RECORDS FOR THE EXERCISE
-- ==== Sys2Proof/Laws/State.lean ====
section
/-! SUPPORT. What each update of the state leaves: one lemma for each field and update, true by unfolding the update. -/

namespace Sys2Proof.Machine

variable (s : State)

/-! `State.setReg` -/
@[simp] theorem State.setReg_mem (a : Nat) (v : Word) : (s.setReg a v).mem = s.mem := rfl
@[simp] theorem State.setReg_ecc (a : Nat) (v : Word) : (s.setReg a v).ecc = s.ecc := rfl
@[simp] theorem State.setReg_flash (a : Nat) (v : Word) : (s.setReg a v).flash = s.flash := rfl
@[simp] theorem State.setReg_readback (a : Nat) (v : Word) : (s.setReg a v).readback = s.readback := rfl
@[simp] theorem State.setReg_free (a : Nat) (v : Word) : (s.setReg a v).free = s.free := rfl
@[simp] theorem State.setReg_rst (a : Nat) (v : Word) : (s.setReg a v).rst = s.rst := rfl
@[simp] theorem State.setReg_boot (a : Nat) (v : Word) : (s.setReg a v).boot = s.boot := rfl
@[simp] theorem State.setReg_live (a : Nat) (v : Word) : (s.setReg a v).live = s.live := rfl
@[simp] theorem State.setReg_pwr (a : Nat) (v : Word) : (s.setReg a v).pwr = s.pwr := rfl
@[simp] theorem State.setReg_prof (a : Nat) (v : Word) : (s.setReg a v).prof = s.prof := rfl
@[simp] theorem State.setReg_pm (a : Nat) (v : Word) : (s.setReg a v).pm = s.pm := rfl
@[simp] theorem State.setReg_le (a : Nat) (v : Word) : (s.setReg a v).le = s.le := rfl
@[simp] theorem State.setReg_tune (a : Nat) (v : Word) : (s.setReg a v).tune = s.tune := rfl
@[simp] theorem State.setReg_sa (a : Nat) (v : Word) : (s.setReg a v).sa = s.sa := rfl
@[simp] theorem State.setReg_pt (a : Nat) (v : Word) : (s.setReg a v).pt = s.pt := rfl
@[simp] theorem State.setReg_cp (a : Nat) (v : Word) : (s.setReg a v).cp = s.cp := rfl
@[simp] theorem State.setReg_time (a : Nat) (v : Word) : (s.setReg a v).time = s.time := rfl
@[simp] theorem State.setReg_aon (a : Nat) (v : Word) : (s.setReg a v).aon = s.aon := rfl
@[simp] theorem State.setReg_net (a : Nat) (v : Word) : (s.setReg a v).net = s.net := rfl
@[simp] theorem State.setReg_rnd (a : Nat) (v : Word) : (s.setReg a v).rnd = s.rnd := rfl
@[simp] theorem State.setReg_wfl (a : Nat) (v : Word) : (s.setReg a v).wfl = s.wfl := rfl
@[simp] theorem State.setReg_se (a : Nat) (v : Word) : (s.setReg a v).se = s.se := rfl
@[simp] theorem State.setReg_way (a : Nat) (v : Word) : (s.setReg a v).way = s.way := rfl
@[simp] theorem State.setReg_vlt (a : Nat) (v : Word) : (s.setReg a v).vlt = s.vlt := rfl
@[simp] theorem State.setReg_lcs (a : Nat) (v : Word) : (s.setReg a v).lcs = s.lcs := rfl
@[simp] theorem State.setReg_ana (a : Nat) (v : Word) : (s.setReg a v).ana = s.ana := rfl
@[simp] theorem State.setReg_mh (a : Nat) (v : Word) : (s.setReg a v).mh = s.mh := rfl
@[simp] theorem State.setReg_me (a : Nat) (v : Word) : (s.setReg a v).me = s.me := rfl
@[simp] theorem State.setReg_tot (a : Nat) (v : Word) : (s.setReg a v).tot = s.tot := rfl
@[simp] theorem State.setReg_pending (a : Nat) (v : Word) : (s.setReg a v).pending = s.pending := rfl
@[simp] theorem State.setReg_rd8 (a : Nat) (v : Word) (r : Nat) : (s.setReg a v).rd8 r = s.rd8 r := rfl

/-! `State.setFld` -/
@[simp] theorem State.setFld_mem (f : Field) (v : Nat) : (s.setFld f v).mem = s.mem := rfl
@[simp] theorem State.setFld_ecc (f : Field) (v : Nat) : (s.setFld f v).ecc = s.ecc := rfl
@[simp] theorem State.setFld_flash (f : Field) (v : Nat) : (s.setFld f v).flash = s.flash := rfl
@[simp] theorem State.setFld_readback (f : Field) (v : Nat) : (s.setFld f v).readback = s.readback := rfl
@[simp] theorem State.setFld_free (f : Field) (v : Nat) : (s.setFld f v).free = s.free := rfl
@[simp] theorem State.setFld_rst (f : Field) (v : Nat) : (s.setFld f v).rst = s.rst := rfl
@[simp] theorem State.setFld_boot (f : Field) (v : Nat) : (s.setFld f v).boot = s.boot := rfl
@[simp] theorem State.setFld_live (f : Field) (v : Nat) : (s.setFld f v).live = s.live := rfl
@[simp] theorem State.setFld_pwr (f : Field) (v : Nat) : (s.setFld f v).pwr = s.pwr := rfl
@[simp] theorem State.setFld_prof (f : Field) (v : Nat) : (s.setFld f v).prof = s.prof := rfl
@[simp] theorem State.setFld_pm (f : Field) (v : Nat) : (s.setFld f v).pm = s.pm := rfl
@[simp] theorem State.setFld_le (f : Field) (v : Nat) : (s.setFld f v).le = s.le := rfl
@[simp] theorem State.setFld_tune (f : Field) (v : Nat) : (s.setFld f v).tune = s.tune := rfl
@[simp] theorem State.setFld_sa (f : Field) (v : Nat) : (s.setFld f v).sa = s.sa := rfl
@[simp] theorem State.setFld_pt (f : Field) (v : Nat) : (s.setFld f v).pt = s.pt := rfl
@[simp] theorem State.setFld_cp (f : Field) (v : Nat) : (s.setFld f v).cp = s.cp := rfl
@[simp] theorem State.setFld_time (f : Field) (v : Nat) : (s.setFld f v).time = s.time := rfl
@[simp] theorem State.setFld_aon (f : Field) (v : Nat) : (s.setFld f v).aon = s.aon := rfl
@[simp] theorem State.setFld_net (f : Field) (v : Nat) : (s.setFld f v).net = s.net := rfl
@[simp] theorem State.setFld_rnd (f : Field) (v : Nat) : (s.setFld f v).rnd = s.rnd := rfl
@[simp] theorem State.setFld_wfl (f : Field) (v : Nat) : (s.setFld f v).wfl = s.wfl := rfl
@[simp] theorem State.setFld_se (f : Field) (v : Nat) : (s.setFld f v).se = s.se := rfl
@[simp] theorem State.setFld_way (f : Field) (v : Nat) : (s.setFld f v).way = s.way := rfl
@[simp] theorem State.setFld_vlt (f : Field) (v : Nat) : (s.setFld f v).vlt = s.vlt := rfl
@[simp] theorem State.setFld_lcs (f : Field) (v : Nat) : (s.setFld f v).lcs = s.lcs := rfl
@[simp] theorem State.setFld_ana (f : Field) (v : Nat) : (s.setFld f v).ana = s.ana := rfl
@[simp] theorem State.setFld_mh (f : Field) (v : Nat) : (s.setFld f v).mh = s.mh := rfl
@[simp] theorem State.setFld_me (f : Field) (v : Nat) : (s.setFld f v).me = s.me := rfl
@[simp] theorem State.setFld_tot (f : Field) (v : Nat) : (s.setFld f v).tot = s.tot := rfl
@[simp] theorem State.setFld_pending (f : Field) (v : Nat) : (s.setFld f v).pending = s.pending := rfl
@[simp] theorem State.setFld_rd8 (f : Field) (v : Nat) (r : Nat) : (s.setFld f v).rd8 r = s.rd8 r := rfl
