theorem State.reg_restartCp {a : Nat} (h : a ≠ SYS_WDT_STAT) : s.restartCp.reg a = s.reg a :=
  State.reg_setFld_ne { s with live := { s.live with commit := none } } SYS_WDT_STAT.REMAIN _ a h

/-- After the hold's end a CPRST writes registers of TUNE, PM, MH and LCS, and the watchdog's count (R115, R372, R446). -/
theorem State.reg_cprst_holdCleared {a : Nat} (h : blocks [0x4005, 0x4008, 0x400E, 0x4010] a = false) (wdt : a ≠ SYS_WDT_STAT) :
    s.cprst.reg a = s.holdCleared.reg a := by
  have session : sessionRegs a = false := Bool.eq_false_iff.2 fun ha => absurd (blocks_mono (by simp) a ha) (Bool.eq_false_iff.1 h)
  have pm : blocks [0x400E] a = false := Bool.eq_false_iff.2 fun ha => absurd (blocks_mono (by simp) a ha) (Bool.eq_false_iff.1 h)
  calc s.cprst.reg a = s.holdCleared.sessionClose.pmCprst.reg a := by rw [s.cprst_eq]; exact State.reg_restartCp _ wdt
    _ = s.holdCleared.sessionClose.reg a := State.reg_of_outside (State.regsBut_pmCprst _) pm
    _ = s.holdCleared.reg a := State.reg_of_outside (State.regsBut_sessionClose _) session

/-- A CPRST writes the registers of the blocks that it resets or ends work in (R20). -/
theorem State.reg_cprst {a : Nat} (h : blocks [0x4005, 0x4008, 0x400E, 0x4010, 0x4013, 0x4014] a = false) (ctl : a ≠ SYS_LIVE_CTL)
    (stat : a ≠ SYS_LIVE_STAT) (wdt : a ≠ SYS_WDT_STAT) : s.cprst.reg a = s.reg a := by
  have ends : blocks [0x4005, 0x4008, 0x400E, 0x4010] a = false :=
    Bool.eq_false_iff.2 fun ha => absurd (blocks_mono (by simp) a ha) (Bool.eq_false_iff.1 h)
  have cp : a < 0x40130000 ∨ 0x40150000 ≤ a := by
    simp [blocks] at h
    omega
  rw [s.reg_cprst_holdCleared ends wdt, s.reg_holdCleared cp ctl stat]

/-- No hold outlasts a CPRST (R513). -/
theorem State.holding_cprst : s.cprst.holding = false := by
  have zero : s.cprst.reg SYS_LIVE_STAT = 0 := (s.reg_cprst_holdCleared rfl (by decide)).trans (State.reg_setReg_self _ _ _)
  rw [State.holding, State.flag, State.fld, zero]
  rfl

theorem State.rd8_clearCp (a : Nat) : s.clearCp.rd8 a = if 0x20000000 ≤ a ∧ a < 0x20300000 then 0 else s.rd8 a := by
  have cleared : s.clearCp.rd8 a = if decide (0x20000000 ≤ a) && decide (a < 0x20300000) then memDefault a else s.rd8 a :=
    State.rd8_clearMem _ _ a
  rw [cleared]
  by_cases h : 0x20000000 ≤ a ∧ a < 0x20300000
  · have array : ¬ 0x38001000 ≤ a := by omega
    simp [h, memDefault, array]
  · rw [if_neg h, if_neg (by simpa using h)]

THE TASK
Nothing before the line containing "rw [s.reg_cprst_holdCleared ends" should be repeated; repeat that line and all later lines through the end of the data above, exactly.

EXERCISE ANSWER
  rw [s.reg_cprst_holdCleared ends wdt, s.reg_holdCleared cp ctl stat]

/-- No hold outlasts a CPRST (R513). -/
theorem State.holding_cprst : s.cprst.holding = false := by
  have zero : s.cprst.reg SYS_LIVE_STAT = 0 := (s.reg_cprst_holdCleared rfl (by decide)).trans (State.reg_setReg_self _ _ _)
  rw [State.holding, State.flag, State.fld, zero]
  rfl

theorem State.rd8_clearCp (a : Nat) : s.clearCp.rd8 a = if 0x20000000 ≤ a ∧ a < 0x20300000 then 0 else s.rd8 a := by
  have cleared : s.clearCp.rd8 a = if decide (0x20000000 ≤ a) && decide (a < 0x20300000) then memDefault a else s.rd8 a :=
    State.rd8_clearMem _ _ a
  rw [cleared]
  by_cases h : 0x20000000 ≤ a ∧ a < 0x20300000
  · have array : ¬ 0x38001000 ≤ a := by omega
    simp [h, memDefault, array]
  · rw [if_neg h, if_neg (by simpa using h)]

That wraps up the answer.